Constructing Operators

Start by importing the PauliStrings module:

import paulistrings as ps

To construct an operator, first declare an empty operator for \(N\) qubits:

H = ps.Operator(N)

Note

paulistrings supports up to 64 qubits.

You can add a term of the form \(J X_i\) by doing:

H += J, "X", i

and a term of the form \(J X_i X_j\) by doing:

H += J, "X", i, "X", j

Similarly, to add a term of the form \(J X_i X_j X_k\):

H += J, "X", i, "X", j, "X", k

etc.

1D Transverse Ising Model

Let’s construct the Hamiltonian of a 1D transverse Ising model:

\[H = -J \left( \sum_{\langle i,j \rangle} Z_i Z_j + g \sum_i X_i \right)\]

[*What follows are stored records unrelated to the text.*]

-- ==== Sys2Proof/Tests/Slice0.lean ====
section
/-! SUPPORT. Tests: ill-formed commands are refused; and for the statements with hypotheses states and operands that meet them. A
hypothesis that turns on an uninterpreted constant of Config (a signature, a hash, the EUI-64) has no witness here: it cannot be
evaluated. -/

open Sys2Proof Sys2Proof.Machine Sys2Proof.Claims

namespace Sys2Proof.Tests

set_option Elab.async false

/-! ### The ball map: the examples of R491 and the last ball of the array -/

theorem test_ball_map : (ballGroups.map (·.count)).sum = 484 ∧ ballSignal 417 = some "GPIO17" ∧ ballAt 417 = some "Y22" ∧
    ballSignal 284 = some "M2 AH" ∧ ballAt 284 = some "N21" ∧ ballSignal 483 = some "VFB" ∧ ballAt 483 = some "AC22" ∧
    ballSignal 484 = none := by decide +kernel

/-! ### Ill-formed commands: one term for each check -/

/-- Every command of the list is refused. -/
def refusedAll (l : List Instr) : Bool := l.all (fun i => !wellFormed i)

theorem test_refused_registerWrite : refusedAll
  [.registerWrite (2 ^ 200) 0 0 4 0, .registerWrite 0 (2 ^ 200) 0 4 0, .registerWrite 0 0 (2 ^ 200) 4 0,
   .registerWrite 0 0 0 (2 ^ 200) 0, .registerWrite 0 0 0 4 (2 ^ 200), .registerRead (2 ^ 200) 0 0 4,
   .registerRead 0 (2 ^ 200) 0 4, .registerRead 0 0 (2 ^ 200) 4, .registerRead 0 0 0 (2 ^ 200), .avlogClear (2 ^ 200) 0,
   .avlogClear 0 (2 ^ 200), .mirrorData 0 (2 ^ 200) none, .mirrorData 0 0 (some (2 ^ 200)), .mirrorDataInc 0 (2 ^ 200) none,
   .mirrorDataInc 0 0 (some (2 ^ 200)), .halfStop (2 ^ 200), .halfRestart (2 ^ 200) false,
   .sramUncorrectable (2 ^ 200) 0x20000000 0 false, .sramUncorrectable 0 (2 ^ 200) 0 false,
   .sramUncorrectable 0 0x20000000 (2 ^ 200) false] = true := by decide +kernel

theorem test_refused_domainRelease : refusedAll
  [.domainRelease (2 ^ 200), .capMeasureInterval (2 ^ 200) 0, .capMeasureInterval 0 (2 ^ 200), .bootChainVerify (2 ^ 200),
   .journalRecovery false [2 ^ 200] [], .journalRecovery false [] [(2 ^ 200, 0)], .journalRecovery false [] [(0, 2 ^ 200)], .runtimeUp (2 ^ 200), .outputsReleaseGrant (some ⟨1, 65536, false⟩),
   .outputsReleaseWithdraw ⟨1, 65536, false⟩, .domainReady (2 ^ 200), .domreqWrite (2 ^ 200) 0 0,
   .domreqWrite 0 (2 ^ 200) 0, .domreqWrite 0 0 (2 ^ 200), .domainReset (2 ^ 200) 0 0, .domainReset 0 (2 ^ 200) 0,
   .domainReset 0 0 (2 ^ 200), .coreWait (2 ^ 200) false, .forceDeep (2 ^ 200) 0, .forceDeep 0 (2 ^ 200),
   .wakeEvent (2 ^ 200), .softReset (2 ^ 200) 0, .softReset 0 (2 ^ 200)] = true := by decide +kernel

/-- An Announce whose fields are all 0. -/
def ann : Announce := ⟨0, 0, 0, 0, 0, 0, 0, 0, 0, false, false, false, 0, [], none⟩

theorem test_refused_timeLoRead : refusedAll
  [.timeLoRead (2 ^ 200) 0, .timeLoRead 0 (2 ^ 200), .timeSet (2 ^ 200) 0 none, .timeSet 0 (2 ^ 200) none,
   .timeSet 0 0 (some (2 ^ 200)), .timeSetLine (2 ^ 200), .ptpSync ⟨6, 0, 0, 0, 0, 0, 0, false⟩ false 0 0 0,
   .ptpSync ⟨0, 0, 0, 256, 0, 0, 0, false⟩ false 0 0 0, .ptpSync ⟨0, 0, 0, 0, 2 ^ 64, 0, 0, false⟩ false 0 0 0,
   .ptpSync ⟨0, 0, 0, 0, 0, 65536, 0, false⟩ false 0 0 0, .ptpSync ⟨0, 0, 0, 0, 0, 0, 65536, false⟩ false 0 0 0,
   .ptpSync ⟨0, 0, 0, 0, 0, 0, 0, false⟩ false (2 ^ 200) 0 0, .ptpSync ⟨0, 0, 0, 0, 0, 0, 0, false⟩ false 0 0 (2 ^ 200),
   .ptpFollowUp ⟨6, 0, 0, 0, 0, 0, 0, false⟩ 0 0, .ptpFollowUp ⟨0, 0, 0, 256, 0, 0, 0, false⟩ 0 0,
   .ptpFollowUp ⟨0, 0, 0, 0, 2 ^ 64, 0, 0, false⟩ 0 0, .ptpFollowUp ⟨0, 0, 0, 0, 0, 65536, 0, false⟩ 0 0,
   .ptpFollowUp ⟨0, 0, 0, 0, 0, 0, 65536, false⟩ 0 0, .ptpFollowUp ⟨0, 0, 0, 0, 0, 0, 0, false⟩ (2 ^ 200) 0,
   .ptpAnnounce ⟨6, 0, 0, 0, 0, 0, 0, false⟩ ann,
   .ptpAnnounce ⟨0, 0, 0, 256, 0, 0, 0, false⟩ ann,
   .ptpAnnounce ⟨0, 0, 0, 0, 2 ^ 64, 0, 0, false⟩ ann,
   .ptpAnnounce ⟨0, 0, 0, 0, 0, 65536, 0, false⟩ ann,
   .ptpAnnounce ⟨0, 0, 0, 0, 0, 0, 65536, false⟩ ann,
   .ptpAnnounce ⟨0, 0, 0, 0, 0, 0, 0, false⟩ { ann with prio1 := 256 },
   .ptpAnnounce ⟨0, 0, 0, 0, 0, 0, 0, false⟩ { ann with cls := 256 },
   .ptpAnnounce ⟨0, 0, 0, 0, 0, 0, 0, false⟩ { ann with acc := 256 },
   .ptpAnnounce ⟨0, 0, 0, 0, 0, 0, 0, false⟩ { ann with var := 65536 },
   .ptpAnnounce ⟨0, 0, 0, 0, 0, 0, 0, false⟩ { ann with prio2 := 256 },
   .ptpAnnounce ⟨0, 0, 0, 0, 0, 0, 0, false⟩ { ann with gm := 2 ^ 64 },
   .ptpAnnounce ⟨0, 0, 0, 0, 0, 0, 0, false⟩ { ann with steps := 65536 },
   .ptpAnnounce ⟨0, 0, 0, 0, 0, 0, 0, false⟩ { ann with tsrc := 256 }] = true := by decide +kernel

Here is a Python function to build the Hamiltonian for a 1D transverse Ising model with periodic boundary conditions:

import paulistrings as ps

def ising1D(N, J, g):
    H = ps.Operator(N)
    for j in range(N - 1):
        H += "Z", j, "Z", j + 1
    H += "Z", 0, "Z", N - 1  # periodic boundary condition
    for j in range(N):
        H += g, "X", j
    return -J * H

Note

In Python, qubit indices start at 0 (unlike Julia, which starts at 1).

Operators can be printed in string format using the print function:

print(ising1D(3, 1, 0.5))